Николюкин, застигнутый на месте преступления, бросился под маневровый паровоз, а несколько часов спустя на курсах появился особист.
Часовой на КПП его не узнал: голова в бинтах, рука на перевязи. Позвал карнача, тот – дежурного по курсам. Всех троих особист изругал матерно, что показалось более странным, чем бинты. Кажется, особист пешком пришел со станции, до тою был измучен и весь в пыли. Попросил воды, жадно выпил две кружки. Рассказал, что случилось с ними, уехавшими в штаб, и услышанное так поразило дежурного по курсам, что он без околичностей брякнул: «Тебя тут немецкий агент почистил, все твои бумажки прочитал…» Особист всегда тихий, покладистый и неторопливый, стремительно пошел к себе, замер на пороге, здоровой рукой шарил по стене, ища выключатель, но так и не нашел его.
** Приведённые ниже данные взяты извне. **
/-- What the block gives off: what a pin, a link or the host receives, oldest first. -/
inductive Out where
  /-- A word read from a Pelnos window (R32). -/
  | chipWord (p : Port) (w : Half)
  /-- A charge, in electrons, put into the selected pixels of a Pelnos (R37, R67). -/
  | inject (p : Port) (charge : Nat)
  /-- A block on uplink lane `lane` of port `p` (R90). -/
  | uplink (p : Port) (lane : Nat) (b : Block) (crc : Half)
  /-- A block on the downlink of port `p` (R97). -/
  | downlink (p : Port) (b : Block) (crc : Half)
  /-- An ordered set in three slots (R111): SLEEP_REQ or WAKE with its OP, on the downlink or on the uplink lanes. -/
  | orderedSet (p : Port) (uplink wake : Bool) (op : Nat)
  /-- A symbol stream of K30.7 in place of the rest of a block (R99). -/
  | abort (k : Link)
  /-- A block on a ring port (R97). -/
  | ring (d : Side) (b : Block) (crc : Half)
  /-- A DRAM line delivered to its reader: channel, channel-local address, bytes, POISON (R183, R186). -/
  | line (ch addr : Nat) (bytes : List Byte) (poison : Bool)
  /-- A write to host memory (R248). -/
  | hostWrite (addr : Nat) (bytes : List Byte)
  /-- An MSI-X message (R247): the write of the vector's message data. -/
  | msix (vector addr data : Nat)
  /-- The data that a read of BAR0, BAR2 or BAR4 returns. -/
  | readData (bytes : List Byte)
  deriving DecidableEq, Repr

structure State where
  /-- The commands that wait, first in, first out. -/
  pending : List Instr := []
  /-- What has been given off (the model's own record). -/
  out : List Out := []
  /-- How many free values have been drawn (the model's own counter). -/
  free : Nat := 0
  /-- The Zwiuc register file and the snapshot mirror (R390), by field key. -/
  zreg : Tab Nat := []
  mirror : Tab Nat := []
  /-- Spindle time in 2⁻³² ns since the TAI origin (R298). -/
  time : Nat := 0
  run : RunSt := {}
  ring : RingSt := {}
  buf : Buffer := {}
  ev : EventUnit := {}
  host : HostIf := {}
  /-- Receivers: uplink lane l of port p at 8p + l, downlinks at 128 + p, RING_E 144, RING_W 145. -/
  lanes : Tab Lane := []
  /-- CTRL commands in CTRL order, and how many have been fetched. -/
  cmds : List Cmd := []
  cmdCount : Nat := 0
  xtr : Extract := {}
  /-- Engines 0 to 95, cluster-shared memories at cluster × 2²⁰ + address, and clusters. -/
  engines : Tab Engine := []
  shm : Tab Byte := []
  gcls : Tab GclSt := []
  mon : MonSt := {}
  pwr : PwrSt := {}
  /-- Snapshots in progress, oldest first (R388). -/
  snaps : List Snap := []
  ports : Vector PortIn 16 := Vector.replicate 16 {}
  chips : Vector Pelnos 16 := Vector.replicate 16 Pelnos.reset
  deriving DecidableEq, Repr

def State.reset : State := {}

end Sys2Proof.Machine
end

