-- ==== Sys2Proof/Machine/Engine.lean ====
section
/-!
DEFINITION. Gouge engines beside their instructions (spec/12): states, memories (R270 to R272, R277), faults and the work of an engine
that stops (R289, R290), messages (R280 to R285), carving (R217, R282), loading (R286, R287).
Choices of the model: log entry 18 (DEDUCED).
-/

namespace Sys2Proof.Machine

/-! ### Engines -/

/-- STATE codes (R271). -/
def engOff : Nat := 0
def engEmpty : Nat := 1
def engLoaded : Nat := 2
def engRunning : Nat := 3
def engHalted : Nat := 4
def engFaulted : Nat := 5

def State.eng (s : State) (e : Nat) : Engine := Tab.get {} s.engines e
def State.updEng (s : State) (e : Nat) (f : Engine → Engine) : State := s.updEngines fun t => Tab.upd {} t e f
def State.engState (s : State) (e : Nat) : Nat := s.zget (ZE.STAT.STATE.geng e)
def State.engRole (s : State) (e : Nat) : Nat := s.zget (ZE.STAT.ROLE.geng e)
def State.engProg (s : State) (e : Nat) : Nat := s.zget (ZE.STAT.PROG.geng e)

def State.gcl (s : State) (n : Nat) : GclSt := Tab.get {} s.gcls n
def State.updGcl (s : State) (n : Nat) (f : GclSt → GclSt) : State := s.updGcls fun t => Tab.upd {} t n f

/-- The cluster clock is stopped: its engines stall (R292, R335, R339). -/
def State.gclStopped (s : State) (n : Nat) : Bool :=
  let g := s.gcl n
  g.tripped || g.phase == .relockUp || g.phase == .relockDown

/-- The engine issues instructions: RUNNING, its clock going, not waiting in YIELD. -/
def State.engReady (s : State) (e : Nat) : Bool :=
  s.engState e == engRunning && !s.gclStopped (e / 24) && !(s.eng e).yielded

/-! ### Registers and memories (R272, R277) -/

/-- Register `r`: g0 reads as zero. -/
def Engine.reg (x : Engine) (r : Reg) : Word := Tab.get 0 x.regs r.val

/-- Write register `r`: a write to g0 is discarded. -/
def Engine.setReg (x : Engine) (r : Reg) (v : Word) : Engine :=
  if r = 0 then x else { x with regs := Tab.set 0 x.regs r.val v }

/-- The word of instruction memory at the PC. -/
def Engine.fetch (x : Engine) : Word := Tab.get 0 x.imem (x.pc / 4)

/-- An address is in the cluster-shared memory. -/
def isShared (a : Word) : Bool := bitAt a.toNat 20

/-- The byte of data or shared memory at address `a` of engine `e`. -/
def State.ebyte (s : State) (e : Nat) (a : Word) : Byte :=
  if isShared a then Tab.get 0 s.shm (e / 24 * 2 ^ 20 + a.toNat % 2 ^ 20) else Tab.get 0 (s.eng e).dmem (a.toNat % 2 ^ 17)

/-- Write that byte. -/
def State.setEbyte (s : State) (e : Nat) (a : Word) (b : Byte) : State :=
  if isShared a then s.updShm fun t => Tab.set 0 t (e / 24 * 2 ^ 20 + a.toNat % 2 ^ 20) b
  else s.updEng e fun x => { x with dmem := Tab.set 0 x.dmem (a.toNat % 2 ^ 17) b }

/-- `n` bytes from `a` on, as a little-endian number. -/
def State.eload (s : State) (e : Nat) (a : Word) (n : Nat) : Nat :=
  leNat ((List.range n).map fun i => s.ebyte e (a + BitVec.ofNat 32 i))

/-- Store the low `n` bytes of `v` at `a`. -/
def State.estore (s : State) (e : Nat) (a : Word) (n v : Nat) : State :=
  (leBytes v n).zipIdx.foldl (fun s x => s.setEbyte e (a + BitVec.ofNat 32 x.2) x.1) s

/-! ### Events (R297) -/

/-- Raise engine event `kind`. -/
def State.engEvent (s : State) (e kind sev : Nat) (detail : List Byte) : State := s.raiseSev (416 + e) sev ([b8 kind] ++ detail)

/-! ### Sections (R217, R282, R290) -/

/-- The section of frame `f` of context `n` changes. -/
def State.updSection (s : State) (n f : Nat) (g : Section → Section) : State :=
  (s.updCtx n fun c => { c with secs := c.secs.map fun (x : Section) => if x.frame = f then g x else x }).settleCtx n

/-- The section passes as it was before carving, with CARVE_SKIPPED. -/
def Section.skip (x : Section) : Section := { x with flags := x.flags ||| sfSkipped, stage := .done }

/-- The section is read and selected again and passes uncarved; a frame that has expired makes it EXPIRED (R290). -/
def State.passAgain (s : State) (n f : Nat) : State :=
  match s.ctx? n with
  | none => s
  | some c =>
    match s.framePlace c.runId f with
    | .at_ x pinned =>
      let r := s.readFrame x c.ports
      r.2.updSection n f fun _ => (c.sectionOf f r.1.1 r.1.2 pinned).skip
    | _ => s.updSection n f fun _ => emptySection f sfExpired false

/-- Engines that run CARVE program `p`, and those of them that wait for a message. -/
def State.carvers (s : State) (p : Nat) : List Nat :=
  (List.range 96).filter fun e => s.engState e == engRunning && s.engRole e == 0 && s.engProg e == p

def State.idleCarvers (s : State) (p : Nat) : List Nat := (s.carvers p).filter fun e => (s.eng e).cur.isNone

/-- Sections that wait for a program which no engine runs any more pass with CARVE_SKIPPED at once (R290). -/
def State.passWaiting (s : State) (p : Nat) : State :=
  if s.carvers p ≠ [] then s
  else
    s.xtr.ctxs.foldl (fun s c =>
      if c.carve ≠ p then s
      else (c.secs.filter fun x => x.stage == .carve).foldl (fun s x => s.updSection c.num x.frame Section.skip) s) s

/-! ### Stopping (R287, R289, R290) -/

/-- The work of engine `e` ends: a CARVE section passes uncarved; the message in progress and the queue of another role are dropped. -/
def State.dropWork (s : State) (e : Nat) : State :=
  let job := (s.eng e).cur.bind (·.job)
  let s := (s.updEng e fun x => { x with cur := none, inq := [], out := [], opened := false, ended := false, yielded := false }).zput
    (ZE.STAT.MSG_OPEN.geng e) 0
  let s := match job with
    | some j => (s.zbump (ZE.SKIP.COUNT.geng e) 1).passAgain j.ctx j.frame
    | none => s
  if s.engRole e = 0 then s.passWaiting (s.engProg e) else s

/-- The engine faults (R289): code `code`, FINFO `info`. -/
def State.engFault (s : State) (e code info : Nat) : State :=
  let x := s.eng e
  let frame := x.cur.elim 0 (·.frame)
  let s := ((s.zput (ZE.STAT.STATE.geng e) engFaulted).zput (ZE.FPC.PC.geng e) x.pc).zput (ZE.FINFO.INFO.geng e) info
  let s := s.zput (ZE.STAT.FAULT.geng e) code
  let s := s.engEvent e 2 sevError ([b8 code] ++ leBytes x.pc 2 ++ leBytes info 4 ++ leBytes frame 4)
  s.dropWork e

/-- The engine stops without a fault: HALT or ENGINE_STOP; FPC names the next instruction. -/
def State.engHalt (s : State) (e : Nat) : State :=
  let s := ((s.zput (ZE.STAT.STATE.geng e) engHalted).zput (ZE.FPC.PC.geng e) (s.eng e).pc).zput (ZE.STAT.FAULT.geng e) 0
  s.dropWork e

/-- ENGINE_START of one engine (R272). -/
def State.engStart (s : State) (e : Nat) : State :=
  if s.engState e = engRunning then s
  else
    (s.updEng e fun x => { x with pc := 0, regs := Tab.set 0 (Tab.set 0 [] 1 (BitVec.ofNat 32 e)) 2 (BitVec.ofNat 32 (s.engRole e)),
                                  cur := none, inq := [], out := [], opened := false, ended := false, yielded := false, frame := 0 }).zput
      (ZE.STAT.STATE.geng e) engRunning

/-! ### Messages (R280 to R284) -/

/-- Items of the input: V, SUB, DESC on a halfword, and EOM on the last item. -/
def itemOf (sub desc : Bool) (h : Nat) : Nat := h % 65536 + 2 ^ 16 + 2 ^ 17 * b2n sub + 2 ^ 19 * b2n desc

def withEom : List Nat → List Nat
  | [] => []
  | [x] => [x + 2 ^ 18]
  | x :: t => x :: withEom t

/-- The sub-header items of port `p` with flags and length. -/
def subItems (p flags hw : Nat) : List Nat := [p + 256 * flags, 0, hw % 65536, hw / 65536].map (itemOf true false)

/-- A message becomes the current one. -/
def Engine.open_ (x : Engine) (m : EngMsg) : Engine :=
  { x with cur := some m, frame := m.frame, yielded := false, out := [], opened := false, ended := false }

/-- A message reaches engine `e`: it becomes current when there is none, else it waits. -/
def State.engDeliver (s : State) (e : Nat) (m : EngMsg) : State :=
  let s := s.zwrap (ZC.FEED.HALFWORDS.gcl (e / 24)) m.items.length
  if (s.eng e).cur.isNone then (s.updEng e fun x => x.open_ m).zput (ZE.STAT.MSG_OPEN.geng e) 1
  else s.updEng e fun x => { x with inq := x.inq ++ [m] }

/-- The current message is released; the next one becomes current, or the engine waits in YIELD. -/
def State.engRelease (s : State) (e : Nat) : State :=
  let s := if (s.eng e).cur.isSome then s.zbump (ZE.MSGS.COUNT.geng e) 1 else s
  match (s.eng e).inq with
  | m :: rest => (s.updEng e fun x => { (x.open_ m) with inq := rest }).zput (ZE.STAT.MSG_OPEN.geng e) 1
  | [] =>
    (s.updEng e fun x => { x with cur := none, out := [], opened := false, ended := false, yielded := true }).zput
      (ZE.STAT.MSG_OPEN.geng e) 0

/-! ### Carving (R282) -/

/-- The message of a section for a CARVE engine: the sub-sections that carry no POISON. -/
def carveMsg (n : Nat) (x : Section) : EngMsg :=
  let subs := x.subs.filter fun y => !y.poison
  let items := withEom (subs.flatMap fun y => subItems y.port 0 y.hws.length ++ y.hws.map (itemOf false false))
  { items := items, size := items.length, frame := x.frame, job := some ⟨n, x.frame⟩, ports := subs.map (·.port) }

/-- The next engine of the program in ascending number after the one chosen last. -/
def nextEngine (es : List Nat) (last : Option Nat) : Option Nat :=
  match last with
  | none => es.head?
  | some l => (es.find? fun e => decide (l < e)).or es.head?

/-- CARVE_DISPATCH: the section of frame `f` of context `n` goes to an engine, waits, or passes. -/
def State.carveDispatch (s : State) (n f : Nat) : State :=
  match s.ctx? n with
  | none => s
  | some c =>
    match c.secs.find? fun x => x.frame == f && x.stage == .carve with
    | none => s
    | some x =>
      if s.carvers c.carve = [] then s.updSection n f Section.skip
      else
        let last := Tab.get 0 s.xtr.chosen c.carve
        match nextEngine (s.idleCarvers c.carve) (if last = 0 then none else some (last - 1)) with
        | none => s
        | some e =>
          let s := s.updXtr fun y => { y with chosen := Tab.set 0 y.chosen c.carve (e + 1) }
          let s := s.updSection n f fun y => { y with stage := .engine e }
          s.engDeliver e (carveMsg n x)

/-- The sub-sections of a CARVE output: each begins with 4 SUB halfwords, of which the first names the port. -/
def carveOut : List Nat → Nat → List (Nat × List Nat)
  | _, 0 => []
  | a :: _ :: _ :: _ :: t, n + 1 =>
    let recs := t.takeWhile fun x => !bitAt x 17
    (a % 256, recs.map (· % 65536)) :: carveOut (t.drop recs.length) n
  | _, _ => []

/-- The section rebuilt from an output: POISON sub-sections stand as they were, a port without output has HW 0. -/
def Section.carved (x : Section) (out : List (Nat × List Nat)) : Section :=
  { x with stage := .done, subs := x.subs.map fun (y : SubSec) =>
      if y.poison then y
      else { y with carved := true, hws := ((out.find? fun o => o.1 == y.port).map (·.2)).getD [] } }

/-- CARVE_SECTION_DONE: the ended output of engine `e` becomes its section; a section is rebuilt once. -/
def State.carveDone (s : State) (e : Nat) : State :=
  let x := s.eng e
  match x.cur with
  | some m =>
    match m.job with
    | some j =>
      if x.ended then
        (s.updSection j.ctx j.frame fun y => y.carved (carveOut x.out x.out.length)).updEng e fun x =>
          { x with cur := some { m with job := none } }
      else s
    | none => s
  | none => s

/-! ### The feed of PRIMITIVE and HISTO engines (R283, R284) -/

/-- Halfwords in an engine's input queue, and the space: 136 of the 8,192 are for descriptors, sub-headers and markers. -/
def Engine.queued (x : Engine) : Nat := x.cur.elim 0 (fun m => m.items.length) + x.inq.foldl (fun a m => a + m.items.length) 0
def feedSpace : Nat := 8192
def feedRecords : Nat := 8056
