-- ==== Sys2Proof/Machine/Monitor.lean ====
section
/-!
DEFINITION. The environment monitor and the interlock outputs (spec/15).
Choices of the model: log entry 20 (DEDUCED).
-/

namespace Sys2Proof.Machine

def State.grp (s : State) (g : Fin 2) : MonGroup := if g = 0 then s.mon.g0 else s.mon.g1

def State.updGrp (s : State) (g : Fin 2) (f : MonGroup → MonGroup) : State :=
  s.updMon fun m => if g = 0 then { m with g0 := f m.g0 } else { m with g1 := f m.g1 }

/-! ### Settings in force (R356 to R361) -/

/-- Reset value of Z_MON_CHCFGc. -/
def chcfgReset : Nat := 44

def State.chcfg (s : State) (c : Nat) : Nat := Tab.get chcfgReset s.mon.chcfg c

/-- MODE in force; 3 acts as 0. -/
def State.chMode (s : State) (c : Nat) : Nat := let m := s.chcfg c % 4; if m = 3 then 0 else m
def State.chAuto (s : State) (c : Nat) : Bool := bitAt (s.chcfg c) 2

/-- The range that channel `c` uses: the one last used, or CHCFG.RANGE (R358). -/
def State.chRange (s : State) (c : Nat) : Nat :=
  let m := Tab.get 0 s.mon.rng c
  if s.chAuto c ∧ m ≠ 0 then m - 1 else bits (s.chcfg c) 3 2

def State.dwellN (s : State) : Nat := min 4 (max 1 (bits s.mon.filt 19 3))

/-- R_OUT in Hz (R360). -/
def monRate (r : Nat) : Nat := ([10, 20, 25, 50, 100, 250, 500, 1000] : List Nat).getD r 10

/-- The notch sets allowed with a rate (R360). -/
def notchOk (rate notch : Nat) : Bool :=
  if notch = 0 then true
  else if rate = 0 then true
  else if rate = 1 then notch == 2
  else if rate = 2 ∨ rate = 3 then notch == 1
  else false

/-- A value of Z_MON_FILT that a write may give (R360). -/
def filtOk (w : Nat) : Bool := notchOk (bits w 14 3) (bits w 17 2)

def State.scanned (s : State) (i : Nat) : Bool := s.chMode (2 * i) != 0 || s.chMode (2 * i + 1) != 0
def State.scanList (s : State) : List Nat := (List.range 16).filter fun i => s.scanned i

/-- NOM in units of 2⁻³² ns, and in ms (R354). -/
def State.nomUnits (s : State) : Nat :=
  s.scanList.length * (3 + s.dwellN) * (1000000000 * nsUnits) / monRate (bits s.mon.filt 14 3)
def State.nomMs (s : State) : Nat := s.nomUnits / (1000000 * nsUnits)

/-! ### Conditions -/

/-- Order 1 of R373: reset, safe state, or a tripped monitor clock. -/
def State.ilForced (s : State) : Bool :=
  s.zget Z.BOOT_STAT.STAGE == 0 || s.zget Z.CLK_SRC.SAFE == 1 || s.pwr.monTrip

/-- A hold of R374. -/
def State.monHeld (s : State) : Bool := s.ring.hold || s.pwr.hold

/-- Conversions run (R365, R367). -/
def State.monClocked (s : State) : Bool :=
  !s.ilForced && s.zget Z.MON_CTL.REF_READY == 1 && s.zget Z.MON_CTL.CAL_BUSY == 0

/-- The scan runs (R354). -/
def State.scanRuns (s : State) : Bool := s.monClocked && s.zget Z.MON_CTL.SCAN_EN == 1

/-- The Zwiuc supply warning is in force (R342). -/
def State.warned (s : State) : Bool := s.zget Z.PWR_RAIL.WARN != 0

/-! ### Interlock outputs (R370 to R373) -/

def faultCode : Nat := 3994

/-- round(4,096 × f) of a module value, with f = 5 % + 90 % × (v − LOW) / (HIGH − LOW), before clamping. -/
def ilLine (v lo hi : Nat) : Int :=
  let den : Int := hi - lo
  let num : Int := (5 * den + 90 * ((v : Int) - lo)) * 4096 * den.sign
  let d : Int := 100 * den.natAbs
  (2 * num + d) / (2 * d)

/-- CODE of a module value (R371). -/
def ilCode (v lo hi : Nat) : Nat := (max 41 (min 3932 (ilLine v lo hi))).toNat

/-- How far f lies from 50 %, up to a positive factor. -/
def ilAway (v lo hi : Nat) : Nat := (2 * ((v : Int) - lo) - ((hi : Int) - lo)).natAbs

/-- A channel is bad when its MODE is 0 or its latest result carries BROKEN (R370). -/
def State.chBad (s : State) (c : Nat) : Bool := s.chMode c == 0 || s.zget (Z.MON_DATAc.BROKEN.at (4 * c)) == 1

/-- The module value of R372; none: no usable result yet. -/
def State.moduleValue (s : State) (m : Nat) : Option Nat :=
  let a := Tab.get 0 s.mon.res (2 * m)
  let b := Tab.get 0 s.mon.res (2 * m + 1)
  let lo := s.zget (ZI.LOW.LOW.il m)
  let hi := s.zget (ZI.HIGH.HIGH.il m)
  if s.chBad (2 * m) then (if b = 0 then none else some (b - 1))
  else if s.chBad (2 * m + 1) then (if a = 0 then none else some (a - 1))
  else if a = 0 ∨ b = 0 then none
  else if s.zget (ZI.STAT.PAIR_FAULT.il m) = 0 ∧ s.zget (ZI.PAIR.POLICY.il m) = 0 then some ((a - 1 + (b - 1)) / 2)
  else if ilAway (a - 1) lo hi < ilAway (b - 1) lo hi then some (b - 1) else some (a - 1)

/-- The stale condition of order 3: no usable value of module `m` for 4 × NOM since the last one. -/
def State.ilStale (s : State) (m : Nat) : Bool :=
  let g := Tab.get 0 s.mon.good m
  g != 0 && decide (g - 1 + 4 * s.nomUnits ≤ s.time)

/-- The cause of order 3 of R373, 0 when none of its conditions holds. -/
def State.ilCause (s : State) (m : Nat) : Nat :=
  if s.zget (ZI.PAIR.EN.il m) = 0 then 1
  else if s.zget (ZI.LOW.LOW.il m) = s.zget (ZI.HIGH.HIGH.il m) then 5
  else if s.chBad (2 * m) ∧ s.chBad (2 * m + 1) then 2
  else if s.zget Z.MON_CTL.SCAN_EN = 0 ∨ s.zget Z.MON_CTL.REF_READY = 0 then 4
  else if s.ilStale m then 3
  else 0

/-- IL_STATE (R380, R387 source 532). -/
def State.ilEvent (s : State) (m cause : Nat) (entered : Bool) (code : Nat) : State :=
  s.raise 532 ([b8 m, b8 cause, b8 (b2n entered)] ++ leBytes code 2)

/-- Output `m` goes to the fault level. -/
def State.ilFault (s : State) (m cause : Nat) : State :=
  ((s.zput (ZI.STAT.CODE.il m) faultCode).zput (ZI.STAT.FAULT.il m) 1).zput (ZI.STAT.CAUSE.il m) cause

/-- IL_OUTPUT_UPDATE: output `m` takes the first condition of R373 that applies.  With no module value yet it stays as it is. -/
def State.ilUpdate (s : State) (m : Nat) : State :=
  if s.ilForced then s.ilFault m 6
  else if s.monHeld then s
  else
    let cause := s.ilCause m
    let was := s.zget (ZI.STAT.FAULT.il m)
    let s := s.zput (ZI.STAT.SINGLE.il m) (b2n (s.chBad (2 * m) != s.chBad (2 * m + 1)))
    if cause ≠ 0 then
      let s := s.ilFault m cause
      if was = 0 then s.ilEvent m cause true faultCode else s
    else match s.moduleValue m with
      | none => s
      | some v =>
        let code := ilCode v (s.zget (ZI.LOW.LOW.il m)) (s.zget (ZI.HIGH.HIGH.il m))
        let old := s.zget (ZI.STAT.CAUSE.il m)
        let s := ((s.zput (ZI.STAT.CODE.il m) code).zput (ZI.STAT.FAULT.il m) 0).zput (ZI.STAT.CAUSE.il m) 0
        if was = 1 ∧ old ≠ 6 then s.ilEvent m old false code else s

/-- Every output is updated. -/
def State.ilUpdateAll (s : State) : State := (List.range 16).foldl (fun s m => s.ilUpdate m) s

/-! ### Results (R363, R364) -/

/-- Write the result of channel `c`: OVR when it replaces one that has not been read. -/
def State.putResult (s : State) (c value : Nat) (settle range broken supply limit : Bool) : State :=
  let ovr := bitAt s.mon.unread.toNat c
  let put (s : State) (f : Field) (v : Nat) : State := s.zput (f.at (4 * c)) v
  let s := put s Z.MON_DATAc.VALUE value
  let s := put s Z.MON_DATAc.OVR (b2n ovr)
  let s := put s Z.MON_DATAc.SETTLE (b2n settle)
  let s := put s Z.MON_DATAc.RANGE (b2n range)
  let s := put s Z.MON_DATAc.BROKEN (b2n broken)
  let s := put s Z.MON_DATAc.SUPPLY (b2n supply)
  let s := put s Z.MON_DATAc.RNG (s.chRange c)
  let s := put s Z.MON_DATAc.LIMIT (b2n limit)
  s.updMon fun m => { m with unread := m.unread ||| BitVec.ofNat 32 (2 ^ c) }

/-- The channel of group `g` in the dwell. -/
def State.dwellCh (s : State) (g : Fin 2) : Nat := 2 * s.zget Z.MON_SCAN.INDEX + g.val

/-- A pending range change is kept in the channel's range memory (R376). -/
def State.keepRange (s : State) (g : Fin 2) : State :=
  match (s.grp g).pend with
  | none => s
  | some r =>
    (s.updMon fun m => { m with rng := Tab.set 0 m.rng (s.dwellCh g) (r + 1) }).updGrp g fun x => { x with pend := none }

/-- The dwell of group `g` ends: its result is written (R363), and BROKEN raised with CLEARED at the first one without it (R364). -/
def State.endGroup (s : State) (g : Fin 2) : State :=
  let s := s.keepRange g
  let c := s.dwellCh g
  let x := s.grp g
  if s.chMode c = 0 ∨ x.broken then s
  else
    let was := s.zget (Z.MON_DATAc.BROKEN.at (4 * c)) == 1
    let none_ := x.vals.isEmpty
    let value := if none_ then x.last else x.vals.sum / x.vals.length
    let s := s.putResult c value none_ x.range false x.supply x.limit
    let s := if none_ then s else s.updMon fun m => { m with res := Tab.set 0 m.res c (value + 1) }
    if was then s.raise 531 [b8 c, b8 (s.chMode c), 1] else s

/-- The pair of module `m` is compared (R370). -/
def State.comparePair (s : State) (m : Nat) : State :=
  let a := s.zget (Z.MON_DATAc.VALUE.at (8 * m))
  let b := s.zget (Z.MON_DATAc.VALUE.at (8 * m + 4))
  let dis := decide (s.zget (ZI.PAIR.THR.il m) < (max a b) - (min a b))
  let pf := s.zget (ZI.STAT.PAIR_FAULT.il m) == 1
  let n := if dis = pf then 0 else Tab.get 0 s.mon.pairCnt m + 1
  if n < max 1 (s.zget (ZI.PAIR.N.il m)) then s.updMon fun x => { x with pairCnt := Tab.set 0 x.pairCnt m n }
  else
    let s := (s.zput (ZI.STAT.PAIR_FAULT.il m) (b2n dis)).updMon fun x => { x with pairCnt := Tab.set 0 x.pairCnt m 0 }
    s.raise 530 ([b8 m, b8 (b2n dis)] ++ leBytes a 3 ++ leBytes b 3)

/-- Both channels of the dwell give a result without SETTLE or BROKEN. -/
def State.pairUsable (s : State) : Bool :=
  ([0, 1] : List (Fin 2)).all fun g =>
    s.chMode (s.dwellCh g) != 0 && !(s.grp g).broken && !(s.grp g).vals.isEmpty

/-- A channel of the dwell that is not bad gives a usable result. -/
def State.anyUsable (s : State) : Bool :=
  ([0, 1] : List (Fin 2)).any fun g =>
    s.chMode (s.dwellCh g) != 0 && !(s.grp g).broken && !(s.grp g).vals.isEmpty

/-- A dwell of the index in Z_MON_SCAN.INDEX begins (R354, R362). -/
def State.startDwell (s : State) : State :=
  s.updMon fun m => { m with dwell := true, settle := 3, g0 := { clip := m.g0.clip }, g1 := { clip := m.g1.clip } }

/-- The results of the dwell are written, the pair compared, the output updated. -/
def State.endDwell (s : State) : State :=
  let m := s.zget Z.MON_SCAN.INDEX
  let pair := s.pairUsable
  let any := s.anyUsable
  let s := (s.endGroup 0).endGroup 1
  let s := if pair then s.comparePair m else s
  let s := if any then s.updMon fun x => { x with good := Tab.set 0 x.good m (s.time + 1) } else s
  s.ilUpdate m

/-! ### Settings taken over (R361, R369) -/

/-- The word of Z_MON_FILT and of Z_MON_CHCFGc as written. -/
def State.filtWord (s : State) : Nat := wordOf (fieldsAt 4 Z.rows 0x6004) s.zget 0x6004
def State.chcfgWord (s : State) (c : Nat) : Nat := wordOf (fieldsAt 4 Z.rows (0x6100 + 4 * c)) s.zget (0x6100 + 4 * c)

/-- A plain write of a Zwiuc register word: each field under its access type (R9). -/
def State.zwrite (s : State) (o w : Nat) : State :=
  s.updZreg fun z => (fieldsAt 4 Z.rows o).foldl (fun r f => fwrite r f o w) z

/-- The same for the registers of Z_MON_ILm (R379). -/
def State.ilWrite (s : State) (m o w : Nat) : State :=
  s.updZreg fun z => (fieldsAt 4 ZI.rows o).foldl (fun r f => fwrite r (f.il m) (0x6200 + 16 * m + o) w) z

/-- Request the selected injected conversions (R366). -/
def State.injRequest (s : State) : State :=
  s.updMon fun m => { m with injPend := m.injPend ||| BitVec.ofNat 8 (s.zget Z.MON_INJ.SEL), injAt := s.time }

/-- One 8-byte entry of a MON_CFG block: register offset, reserved halfword, value. -/
def monEntries : List Byte → List (Nat × Nat × Nat)
  | a :: b :: c :: d :: e :: f :: g :: h :: t =>
    (leNat [a, b], leNat [c, d], leNat [e, f, g, h]) :: monEntries t
  | _ => []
Выручил дежурный, зажег свет. Будто слепой, особист, выставив перед собой здоровую руку, направился к раскрытому шкафу, потом поднял с пола одну папку, другую… Невидяще уставился на стол, на ящики стола, валявшиеся на полу, на бумага, покрывавшие пол. Ни слова не произнес. Повернулся и пошел вон, не выключив света. Дежурный – ни жив, ей мертв – двигался сзади. Строевым шагом, как на плацу, особист приблизился к КПП и неожиданно бросился на часового, стал вырывать у него винтовку. Силы были неравными: особист владел только левой рукой, правая, забинтованная и загипсованная, мешала ему. Отброшенный часовым, услышав над ухом клацанье затвора, он (дежурный и карнач смотрели, разинув рты) стал вдруг вертеться на месте, стремясь как бы вывинтиться из себя, и пока вся дежурная служба таращила, ничего не понимая, глаза на извивающегося особиста, тот успел совершить задуманное: ремень с кобурой сдвинул под здоровую руку, достал ею пистолет и выстрелил себе в голову. «Готов», – сказал начальник медсанчасти, не прикасаясь к нему.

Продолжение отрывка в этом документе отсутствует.